Editorial note: I originally wrote this post for the NDepend blog.  You can check out the original here, at their site.  While you’re there, take a look at Quality Gates and other NDepend features.

I had this car once.  I loved the thing, but, before the end of its life, my wife and I had developed sort of a running joke about it.  Specifically, if you wanted to see the “check engine” light come on, take the thing on a road trip.  About 100 miles in, that light would come on.

The fog of memory has probably colored this tale somewhat.  I can’t imagine that this happened before literally every driving trip we took.  But it sure seems like it did.  I can vividly recall the feeling of “something’s wrong” when we’d come too far to reasonably turn back but still had most of the trip in front of us.

Against this backdrop, the wisdom of the software aphorism, “fail fast” hits home.  Had the light come on as we sat in the driveway, about to leave, we’d have had options.  Take my wife’s car.  Go to the dealership on the way out of town to make sure we could safely drive.  Something.  But, 100 miles into the trip, those options narrowed to “just keep going and hope for the best.”

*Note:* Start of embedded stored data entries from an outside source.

-- ==== Sys2Proof/Decode.lean ====
section
/-! DEFINITION. The decoder of command words (spec/30_encoding.md R101, R104, R105) and of
operation codes (R106 to R109), total and rejecting by name; after it the encoder, written
from the same tables. -/

namespace Sys2Proof

/-- Why a packet decodes to no operation. -/
inductive DecodeError where
  /-- A reserved command word (spec/30_encoding.md R105). -/
  | reservedCommand (w : Word)
  /-- A reserved operation code (spec/30_encoding.md R109). -/
  | reservedOperation (code : BitVec 8)
  /-- An operand lane holds a value its operand has no bits for, or a lane the operation
  does not use is not zero (notes/assumptions/2.md). -/
  | operandOutOfLane (code : BitVec 8)
  deriving DecidableEq, Repr

/-- The field `OPCODE`, bits `[3:0]` of a command word (spec/30_encoding.md R101). -/
def cmdOpcode (w : Word) : BitVec 4 := w.extractLsb' 0 4

/-- The reserved field, bits `[31:4]` of a command word (spec/30_encoding.md R101). -/
def cmdReserved (w : Word) : BitVec 28 := w.extractLsb' 4 28

/-- The command table of spec/30_encoding.md R104. -/
def decodeCmd (w : Word) : Except DecodeError Instr :=
  if cmdReserved w = 0 then
    if cmdOpcode w = 1 then .ok .init
    else if cmdOpcode w = 2 then .ok .compress
    else if cmdOpcode w = 3 then .ok .decompress
    else .error (.reservedCommand w)
  else .error (.reservedCommand w)

/-- The field `UNIT`, bits `[7:4]` of an operation code (spec/30_encoding.md R106). -/
def codeUnit (code : BitVec 8) : BitVec 4 := code.extractLsb' 4 4

/-- The field `FUNC`, bits `[3:0]` of an operation code (spec/30_encoding.md R106). -/
def codeFunc (code : BitVec 8) : BitVec 4 := code.extractLsb' 0 4

/-- The operand of `w` bits in a lane, when the lane's value fits it. -/
def laneValue (w : Nat) (lane : BitVec 33) : Option (BitVec w) :=
  if lane.toNat < 2 ^ w then some (BitVec.ofNat w lane.toNat) else none

/-- An operation without operands: both lanes are zero. -/
def decode0 (o : BusOp) (i : Instr) : Except DecodeError Instr :=
  if o.opA = 0 ∧ o.opB = 0 then .ok i else .error (.operandOutOfLane o.code)

/-- An operation with one operand of `w` bits. -/
def decode1 (o : BusOp) (w : Nat) (f : BitVec w → Instr) : Except DecodeError Instr :=
  match laneValue w o.opA with
  | some a => if o.opB = 0 then .ok (f a) else .error (.operandOutOfLane o.code)
  | none => .error (.operandOutOfLane o.code)

/-- An operation with operands of `w` and `v` bits. -/
def decode2 (o : BusOp) (w v : Nat) (f : BitVec w → BitVec v → Instr) :
    Except DecodeError Instr :=
  match laneValue w o.opA, laneValue v o.opB with
  | some a, some b => .ok (f a b)
  | _, _ => .error (.operandOutOfLane o.code)

/-- The functions of unit PIPE, `UNIT = 0x0`: for a host command `OP = {0x0, OPCODE}`
(spec/30_encoding.md R106). -/
def decodePipe (o : BusOp) : Except DecodeError Instr :=
  if codeFunc o.code = 0x1 then decode0 o .init
  else if codeFunc o.code = 0x2 then decode0 o .compress
  else if codeFunc o.code = 0x3 then decode0 o .decompress
  else .error (.reservedOperation o.code)

/-- The functions of unit BC, `UNIT = 0x1` (spec/30_encoding.md R108). -/
def decodeBc (o : BusOp) : Except DecodeError Instr :=
  if codeFunc o.code = 0x0 then decode2 o 32 33 Instr.bcOpenR
  else if codeFunc o.code = 0x1 then decode2 o 32 33 Instr.bcOpenW
  else if codeFunc o.code = 0x2 then decode0 o .bcPut1
  else if codeFunc o.code = 0x3 then decode2 o 32 6 Instr.bcWrfix
  else if codeFunc o.code = 0x4 then decode1 o 32 Instr.bcWrzero
  else if codeFunc o.code = 0x5 then decode0 o .bcFlush
  else if codeFunc o.code = 0x6 then decode1 o 6 Instr.bcRdfix
  else if codeFunc o.code = 0x7 then decode0 o .bcRdunary
  else if codeFunc o.code = 0x8 then decode0 o .bcReload
  else if codeFunc o.code = 0x9 then decode0 o .bcCloseR
  else if codeFunc o.code = 0xA then decode0 o .bcCloseW
  else .error (.reservedOperation o.code)

/-- The function of unit GRE, `UNIT = 0x2` (spec/30_encoding.md R108). -/
def decodeGre (o : BusOp) : Except DecodeError Instr :=
  if codeFunc o.code = 0x0 then decode2 o 5 32 Instr.greEncode
  else .error (.reservedOperation o.code)

/-- The function of unit GRD, `UNIT = 0x3` (spec/30_encoding.md R108). -/
def decodeGrd (o : BusOp) : Except DecodeError Instr :=
  if codeFunc o.code = 0x0 then decode1 o 5 Instr.grdDecode
  else .error (.reservedOperation o.code)

/-- The functions of unit RM, `UNIT = 0x4` (spec/30_encoding.md R108). -/
def decodeRm (o : BusOp) : Except DecodeError Instr :=
  if codeFunc o.code = 0x0 then decode0 o .rmInit
  else if codeFunc o.code = 0x1 then decode2 o 8 8 Instr.rmRankOf
  else if codeFunc o.code = 0x2 then decode2 o 8 8 Instr.rmSymbolAt
  else if codeFunc o.code = 0x3 then decode2 o 8 8 Instr.rmObserve
  else .error (.reservedOperation o.code)

/-- The functions of unit EST, `UNIT = 0x5` (spec/30_encoding.md R108). -/
def decodeEst (o : BusOp) : Except DecodeError Instr :=
  if codeFunc o.code = 0x0 then decode0 o .estInit
  else if codeFunc o.code = 0x1 then decode1 o 9 Instr.estUpdate
  else .error (.reservedOperation o.code)

/-- The operation table of spec/30_encoding.md R107 to R109, by unit. -/
def decodeOp (o : BusOp) : Except DecodeError Instr :=
  if codeUnit o.code = 0x0 then decodePipe o
  else if codeUnit o.code = 0x1 then decodeBc o
  else if codeUnit o.code = 0x2 then decodeGre o
  else if codeUnit o.code = 0x3 then decodeGrd o
  else if codeUnit o.code = 0x4 then decodeRm o
  else if codeUnit o.code = 0x5 then decodeEst o
  else .error (.reservedOperation o.code)

/-- The decoder, total on every packet. -/
def decode : Packet → Except DecodeError Instr
  | .cmd w => decodeCmd w
  | .op o => decodeOp o

/-- The operation code of an operation, `{UNIT, FUNC}` (spec/30_encoding.md R106 to R108). -/
def opCode : Instr → BitVec 8
  | .init => 0x01
  | .compress => 0x02
  | .decompress => 0x03
  | .bcOpenR _ _ => 0x10
  | .bcOpenW _ _ => 0x11
  | .bcPut1 => 0x12
  | .bcWrfix _ _ => 0x13
  | .bcWrzero _ => 0x14
  | .bcFlush => 0x15
  | .bcRdfix _ => 0x16
  | .bcRdunary => 0x17
  | .bcReload => 0x18
  | .bcCloseR => 0x19
  | .bcCloseW => 0x1A
  | .greEncode _ _ => 0x20
  | .grdDecode _ => 0x30
  | .rmInit => 0x40
  | .rmRankOf _ _ => 0x41
  | .rmSymbolAt _ _ => 0x42
  | .rmObserve _ _ => 0x43
  | .estInit => 0x50
  | .estUpdate _ => 0x51

/-- The first operand lane of an operation. -/
def laneA : Instr → BitVec 33
  | .bcOpenR base _ => base.setWidth 33
  | .bcOpenW base _ => base.setWidth 33
  | .bcWrfix value _ => value.setWidth 33
  | .bcWrzero n => n.setWidth 33
  | .bcRdfix n => n.setWidth 33
  | .greEncode k _ => k.setWidth 33
  | .grdDecode k => k.setWidth 33
  | .rmRankOf x _ => x.setWidth 33
  | .rmSymbolAt x _ => x.setWidth 33
  | .rmObserve x _ => x.setWidth 33
  | .estUpdate d => d.setWidth 33
  | .init => 0
  | .compress => 0
  | .decompress => 0
  | .bcPut1 => 0
  | .bcFlush => 0
  | .bcRdunary => 0
  | .bcReload => 0
  | .bcCloseR => 0
  | .bcCloseW => 0
  | .rmInit => 0
  | .estInit => 0

/-- The second operand lane of an operation. -/
def laneB : Instr → BitVec 33
  | .bcOpenR _ stop => stop
  | .bcOpenW _ lim => lim
  | .bcWrfix _ n => n.setWidth 33
  | .greEncode _ value => value.setWidth 33
  | .rmRankOf _ s => s.setWidth 33
  | .rmSymbolAt _ r => r.setWidth 33
  | .rmObserve _ s => s.setWidth 33
  | .init => 0
  | .compress => 0
  | .decompress => 0
  | .bcPut1 => 0
  | .bcWrzero _ => 0
  | .bcFlush => 0
  | .bcRdfix _ => 0
  | .bcRdunary => 0
  | .bcReload => 0
  | .bcCloseR => 0
  | .bcCloseW => 0
  | .grdDecode _ => 0
  | .rmInit => 0
  | .estInit => 0
  | .estUpdate _ => 0

/-- The operation as it stands on the operation bus (spec/30_encoding.md R106). -/
def encodeOp (i : Instr) : BusOp := ⟨opCode i, laneA i, laneB i⟩

/-- The encoder: a host command is a command word (spec/30_encoding.md R104), whose low byte is
its operation code (R106); a micro-operation is its code with its operands beside it. -/
def encode : Instr → Packet
  | .init => .cmd 0x00000001
  | .compress => .cmd 0x00000002
  | .decompress => .cmd 0x00000003
  | .bcOpenR base stop => .op (encodeOp (.bcOpenR base stop))
  | .bcOpenW base lim => .op (encodeOp (.bcOpenW base lim))
  | .bcPut1 => .op (encodeOp .bcPut1)
  | .bcWrfix value n => .op (encodeOp (.bcWrfix value n))
  | .bcWrzero n => .op (encodeOp (.bcWrzero n))
  | .bcFlush => .op (encodeOp .bcFlush)
  | .bcRdfix n => .op (encodeOp (.bcRdfix n))
  | .bcRdunary => .op (encodeOp .bcRdunary)
  | .bcReload => .op (encodeOp .bcReload)
  | .bcCloseR => .op (encodeOp .bcCloseR)
  | .bcCloseW => .op (encodeOp .bcCloseW)
  | .greEncode k value => .op (encodeOp (.greEncode k value))
  | .grdDecode k => .op (encodeOp (.grdDecode k))
  | .rmInit => .op (encodeOp .rmInit)
  | .rmRankOf x s => .op (encodeOp (.rmRankOf x s))
  | .rmSymbolAt x r => .op (encodeOp (.rmSymbolAt x r))
  | .rmObserve x s => .op (encodeOp (.rmObserve x s))
  | .estInit => .op (encodeOp .estInit)
  | .estUpdate d => .op (encodeOp (.estUpdate d))

/-- The operation with all operand lanes zero whose code is the low byte of `w`. -/
def bareOp (w : Nat) : BusOp := ⟨BitVec.ofNat 8 w, 0, 0⟩

/-- The packet whose bits are `w`, numbered as spec/opcode_table.json numbers them: 32-bit
rows are command words, 8-bit rows operation codes with operands of zeros. -/
def tablePacket (nbits w : Nat) : Option Packet :=
  if 2 ^ nbits ≤ w then none
  else if nbits = 32 then some (.cmd (BitVec.ofNat 32 w))
  else if nbits = 8 then some (.op (bareOp w))
  else none

/-- The operation the decoder reads from a table word. -/
def decodeTableWord (nbits w : Nat) : Option Instr :=
  match tablePacket nbits w with
  | some p => (decode p).toOption
  | none => none

end Sys2Proof
end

If you must fail, better to do so early.

Fail Fast with Software Builds

When I first started as a professional software developer, “the build” tended to mean something much different than now.  We’d code furiously for months or years, and then someone would blow the “code freeze” whistle.  Then, after some testing, the “build guy” would pull the latest stuff out of CVS or Visual Source Safe and work on turning it into something that could be burned on a CD and distributed.  The first inkling of possible build problems would come something like 96% of the way through the project.  Heck, at that time, we had “merge parties,” wherein merging integrating one another’s separately developed source code could take days.

This created serious risk for projects.  We had the ability to unwittingly introduce defects that would not manifest until perilously close to project release time.  Like my potentially ill-fated driving trips, a too-late warning could create unacceptable delays and logistical problems.

So we, as an industry, learned to fail faster.  We brought in the concept of continuous integration and a build machine.  At the very beginning of a project, set the thing up for regular integration and delivery to a production (like) environment.  Know quickly if you introduced something that would gum up the downstream works.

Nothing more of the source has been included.